Collected data entries

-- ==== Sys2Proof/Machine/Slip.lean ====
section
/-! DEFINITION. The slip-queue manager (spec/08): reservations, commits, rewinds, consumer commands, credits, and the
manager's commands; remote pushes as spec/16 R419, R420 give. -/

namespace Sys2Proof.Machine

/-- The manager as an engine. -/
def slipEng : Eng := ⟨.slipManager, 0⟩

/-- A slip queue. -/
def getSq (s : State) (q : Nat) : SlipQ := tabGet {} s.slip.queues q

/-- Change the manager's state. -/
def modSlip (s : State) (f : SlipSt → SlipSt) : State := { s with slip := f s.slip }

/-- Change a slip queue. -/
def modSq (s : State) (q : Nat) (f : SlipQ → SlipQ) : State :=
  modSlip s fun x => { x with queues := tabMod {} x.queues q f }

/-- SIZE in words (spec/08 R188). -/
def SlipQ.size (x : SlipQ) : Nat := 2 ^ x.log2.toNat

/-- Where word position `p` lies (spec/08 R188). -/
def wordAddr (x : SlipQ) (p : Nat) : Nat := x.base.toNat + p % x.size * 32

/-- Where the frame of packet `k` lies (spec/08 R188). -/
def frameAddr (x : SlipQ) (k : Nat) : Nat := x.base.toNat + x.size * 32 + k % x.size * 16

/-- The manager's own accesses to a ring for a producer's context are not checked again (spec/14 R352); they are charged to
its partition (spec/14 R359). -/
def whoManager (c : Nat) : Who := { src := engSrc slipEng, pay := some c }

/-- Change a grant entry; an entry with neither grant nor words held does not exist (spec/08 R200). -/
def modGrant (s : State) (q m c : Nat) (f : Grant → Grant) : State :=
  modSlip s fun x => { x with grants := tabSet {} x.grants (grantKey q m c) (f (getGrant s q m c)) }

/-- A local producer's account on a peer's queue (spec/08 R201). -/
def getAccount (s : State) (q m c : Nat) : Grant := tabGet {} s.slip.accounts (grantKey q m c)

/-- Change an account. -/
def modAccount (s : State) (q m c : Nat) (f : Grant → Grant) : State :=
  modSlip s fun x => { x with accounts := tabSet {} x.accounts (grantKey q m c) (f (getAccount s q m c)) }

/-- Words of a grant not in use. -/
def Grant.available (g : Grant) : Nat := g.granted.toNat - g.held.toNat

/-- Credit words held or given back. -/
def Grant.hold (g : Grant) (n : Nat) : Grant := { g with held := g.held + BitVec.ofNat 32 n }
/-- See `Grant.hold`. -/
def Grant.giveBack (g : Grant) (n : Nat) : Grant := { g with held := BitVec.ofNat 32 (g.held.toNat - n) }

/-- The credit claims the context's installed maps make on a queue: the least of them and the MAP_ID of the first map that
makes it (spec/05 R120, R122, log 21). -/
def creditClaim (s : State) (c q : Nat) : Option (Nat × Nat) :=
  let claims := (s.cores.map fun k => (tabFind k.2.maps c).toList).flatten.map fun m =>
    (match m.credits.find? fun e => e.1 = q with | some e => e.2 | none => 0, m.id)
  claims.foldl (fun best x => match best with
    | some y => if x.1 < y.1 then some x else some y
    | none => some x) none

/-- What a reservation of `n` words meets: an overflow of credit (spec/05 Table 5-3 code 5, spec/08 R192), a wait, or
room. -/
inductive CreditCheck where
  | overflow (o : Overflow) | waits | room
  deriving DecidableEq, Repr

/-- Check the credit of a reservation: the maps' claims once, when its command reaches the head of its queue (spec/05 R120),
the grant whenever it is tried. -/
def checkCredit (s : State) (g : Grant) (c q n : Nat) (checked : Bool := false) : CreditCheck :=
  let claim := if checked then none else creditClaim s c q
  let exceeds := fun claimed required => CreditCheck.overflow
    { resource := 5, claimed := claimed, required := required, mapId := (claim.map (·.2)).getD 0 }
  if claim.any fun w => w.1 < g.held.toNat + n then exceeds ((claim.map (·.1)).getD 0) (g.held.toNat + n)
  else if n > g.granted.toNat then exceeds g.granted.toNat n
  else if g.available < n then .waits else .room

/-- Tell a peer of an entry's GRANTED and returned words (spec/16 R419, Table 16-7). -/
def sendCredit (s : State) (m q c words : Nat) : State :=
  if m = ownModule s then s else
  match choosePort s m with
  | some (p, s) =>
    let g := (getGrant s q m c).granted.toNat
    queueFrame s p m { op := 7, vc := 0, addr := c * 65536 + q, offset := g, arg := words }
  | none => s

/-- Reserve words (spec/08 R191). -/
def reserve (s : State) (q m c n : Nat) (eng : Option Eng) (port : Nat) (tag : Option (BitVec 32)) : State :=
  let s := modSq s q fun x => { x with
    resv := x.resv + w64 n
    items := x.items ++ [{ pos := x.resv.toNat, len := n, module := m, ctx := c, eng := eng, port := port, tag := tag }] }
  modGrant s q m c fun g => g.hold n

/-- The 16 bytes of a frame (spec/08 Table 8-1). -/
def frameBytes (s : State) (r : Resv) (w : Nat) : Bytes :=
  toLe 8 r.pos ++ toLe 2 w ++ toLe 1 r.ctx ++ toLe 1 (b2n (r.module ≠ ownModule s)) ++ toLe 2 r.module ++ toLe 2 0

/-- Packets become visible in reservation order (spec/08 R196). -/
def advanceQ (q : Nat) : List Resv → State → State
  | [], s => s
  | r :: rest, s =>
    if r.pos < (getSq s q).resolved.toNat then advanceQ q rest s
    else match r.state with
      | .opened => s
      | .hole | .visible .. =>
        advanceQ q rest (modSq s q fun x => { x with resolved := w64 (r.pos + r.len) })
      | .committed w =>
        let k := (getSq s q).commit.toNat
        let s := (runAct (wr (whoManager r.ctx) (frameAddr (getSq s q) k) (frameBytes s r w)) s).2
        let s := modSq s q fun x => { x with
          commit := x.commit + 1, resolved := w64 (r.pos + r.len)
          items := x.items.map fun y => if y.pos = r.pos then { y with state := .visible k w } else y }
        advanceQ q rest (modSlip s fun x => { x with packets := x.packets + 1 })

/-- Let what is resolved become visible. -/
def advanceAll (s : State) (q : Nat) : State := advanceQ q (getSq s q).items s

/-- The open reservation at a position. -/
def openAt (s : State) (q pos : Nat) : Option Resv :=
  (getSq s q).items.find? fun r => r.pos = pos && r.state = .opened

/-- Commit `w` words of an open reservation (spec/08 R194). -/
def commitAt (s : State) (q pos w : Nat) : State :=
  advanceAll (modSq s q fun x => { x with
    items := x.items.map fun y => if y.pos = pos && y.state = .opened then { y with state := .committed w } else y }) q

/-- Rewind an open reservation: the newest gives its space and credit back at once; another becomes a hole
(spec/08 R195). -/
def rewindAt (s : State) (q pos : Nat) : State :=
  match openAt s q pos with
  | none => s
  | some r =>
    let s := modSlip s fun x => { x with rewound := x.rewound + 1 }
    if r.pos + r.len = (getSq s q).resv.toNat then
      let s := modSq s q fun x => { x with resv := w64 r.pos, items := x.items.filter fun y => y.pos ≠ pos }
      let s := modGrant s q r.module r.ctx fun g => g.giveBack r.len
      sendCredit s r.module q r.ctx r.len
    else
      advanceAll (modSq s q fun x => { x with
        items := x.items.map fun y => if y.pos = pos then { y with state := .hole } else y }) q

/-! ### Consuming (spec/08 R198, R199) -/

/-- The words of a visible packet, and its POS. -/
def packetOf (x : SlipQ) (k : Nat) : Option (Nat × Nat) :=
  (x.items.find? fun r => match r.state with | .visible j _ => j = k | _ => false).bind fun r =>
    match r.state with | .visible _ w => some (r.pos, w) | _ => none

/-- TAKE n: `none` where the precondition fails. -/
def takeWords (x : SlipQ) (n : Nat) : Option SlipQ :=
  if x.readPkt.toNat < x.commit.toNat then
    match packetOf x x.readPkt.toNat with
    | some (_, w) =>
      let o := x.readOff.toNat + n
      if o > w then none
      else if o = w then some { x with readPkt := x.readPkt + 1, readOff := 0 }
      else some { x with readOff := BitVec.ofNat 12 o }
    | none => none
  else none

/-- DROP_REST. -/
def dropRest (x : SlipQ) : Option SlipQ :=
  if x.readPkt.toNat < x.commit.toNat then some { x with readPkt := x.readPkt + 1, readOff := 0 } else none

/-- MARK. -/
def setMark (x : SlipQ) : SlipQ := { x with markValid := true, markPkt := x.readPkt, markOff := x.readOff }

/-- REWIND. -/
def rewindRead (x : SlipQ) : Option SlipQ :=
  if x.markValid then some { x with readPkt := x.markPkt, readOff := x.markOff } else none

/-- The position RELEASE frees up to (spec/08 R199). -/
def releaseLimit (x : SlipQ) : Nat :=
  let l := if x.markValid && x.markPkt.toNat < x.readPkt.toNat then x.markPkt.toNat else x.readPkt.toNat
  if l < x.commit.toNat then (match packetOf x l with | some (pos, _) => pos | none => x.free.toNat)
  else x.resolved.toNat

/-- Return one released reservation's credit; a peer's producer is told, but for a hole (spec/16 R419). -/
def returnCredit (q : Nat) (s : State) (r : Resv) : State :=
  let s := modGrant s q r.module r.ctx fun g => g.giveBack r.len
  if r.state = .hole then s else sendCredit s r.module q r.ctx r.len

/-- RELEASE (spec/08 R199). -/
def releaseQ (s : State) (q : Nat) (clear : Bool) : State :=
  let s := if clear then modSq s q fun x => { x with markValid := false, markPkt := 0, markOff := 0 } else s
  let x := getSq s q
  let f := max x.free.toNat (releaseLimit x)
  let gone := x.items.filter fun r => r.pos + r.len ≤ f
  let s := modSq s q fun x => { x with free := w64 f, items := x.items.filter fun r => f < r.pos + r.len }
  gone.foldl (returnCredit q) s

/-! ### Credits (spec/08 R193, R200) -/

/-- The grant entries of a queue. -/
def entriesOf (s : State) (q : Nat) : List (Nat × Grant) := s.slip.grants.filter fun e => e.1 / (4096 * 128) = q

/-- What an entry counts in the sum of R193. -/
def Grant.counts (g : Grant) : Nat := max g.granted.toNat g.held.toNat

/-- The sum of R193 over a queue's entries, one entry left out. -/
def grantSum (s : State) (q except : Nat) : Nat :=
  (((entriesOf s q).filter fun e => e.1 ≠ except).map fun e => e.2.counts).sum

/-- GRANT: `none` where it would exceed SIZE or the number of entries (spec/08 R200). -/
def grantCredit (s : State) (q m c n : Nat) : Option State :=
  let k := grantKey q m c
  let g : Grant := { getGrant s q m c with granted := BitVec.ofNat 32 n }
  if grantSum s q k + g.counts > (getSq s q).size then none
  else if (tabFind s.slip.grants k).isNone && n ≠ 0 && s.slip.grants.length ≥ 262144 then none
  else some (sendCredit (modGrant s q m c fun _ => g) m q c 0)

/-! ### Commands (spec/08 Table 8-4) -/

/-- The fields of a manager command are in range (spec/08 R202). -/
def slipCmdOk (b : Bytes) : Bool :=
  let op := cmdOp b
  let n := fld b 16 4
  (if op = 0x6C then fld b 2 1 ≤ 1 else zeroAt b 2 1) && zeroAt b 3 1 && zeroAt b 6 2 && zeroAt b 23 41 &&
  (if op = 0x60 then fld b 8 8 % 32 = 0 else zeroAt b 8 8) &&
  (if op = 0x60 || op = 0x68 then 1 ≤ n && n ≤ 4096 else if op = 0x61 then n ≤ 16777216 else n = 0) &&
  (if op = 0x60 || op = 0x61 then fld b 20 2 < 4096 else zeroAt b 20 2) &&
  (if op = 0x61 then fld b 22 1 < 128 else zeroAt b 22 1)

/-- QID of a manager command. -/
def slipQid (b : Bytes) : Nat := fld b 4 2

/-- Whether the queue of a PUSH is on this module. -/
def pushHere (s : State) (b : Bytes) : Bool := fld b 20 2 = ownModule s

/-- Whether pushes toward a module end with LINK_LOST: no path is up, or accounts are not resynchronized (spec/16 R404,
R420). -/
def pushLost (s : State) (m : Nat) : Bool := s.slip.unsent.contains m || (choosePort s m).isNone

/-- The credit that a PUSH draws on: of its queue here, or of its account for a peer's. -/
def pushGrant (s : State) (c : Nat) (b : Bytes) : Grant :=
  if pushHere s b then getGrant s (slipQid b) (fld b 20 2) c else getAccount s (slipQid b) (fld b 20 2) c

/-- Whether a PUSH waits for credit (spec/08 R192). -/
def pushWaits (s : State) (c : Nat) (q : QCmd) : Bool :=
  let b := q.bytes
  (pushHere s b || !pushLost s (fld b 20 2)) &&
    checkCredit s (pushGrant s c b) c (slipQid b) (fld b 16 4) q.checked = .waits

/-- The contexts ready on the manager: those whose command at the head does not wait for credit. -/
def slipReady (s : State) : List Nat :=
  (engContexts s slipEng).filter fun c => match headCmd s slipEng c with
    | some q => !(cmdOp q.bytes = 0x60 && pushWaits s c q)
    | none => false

[The problem]
For this exercise, repeat exactly the lines of the data above from the one with "def pushWaits (s" down to the one with "(engContexts s slipEng).filter", both end lines included.

[Solution to this problem]
def pushWaits (s : State) (c : Nat) (q : QCmd) : Bool :=
  let b := q.bytes
  (pushHere s b || !pushLost s (fld b 20 2)) &&
    checkCredit s (pushGrant s c b) c (slipQid b) (fld b 16 4) q.checked = .waits

/-- The contexts ready on the manager: those whose command at the head does not wait for credit. -/
def slipReady (s : State) : List Nat :=
  (engContexts s slipEng).filter fun c => match headCmd s slipEng c with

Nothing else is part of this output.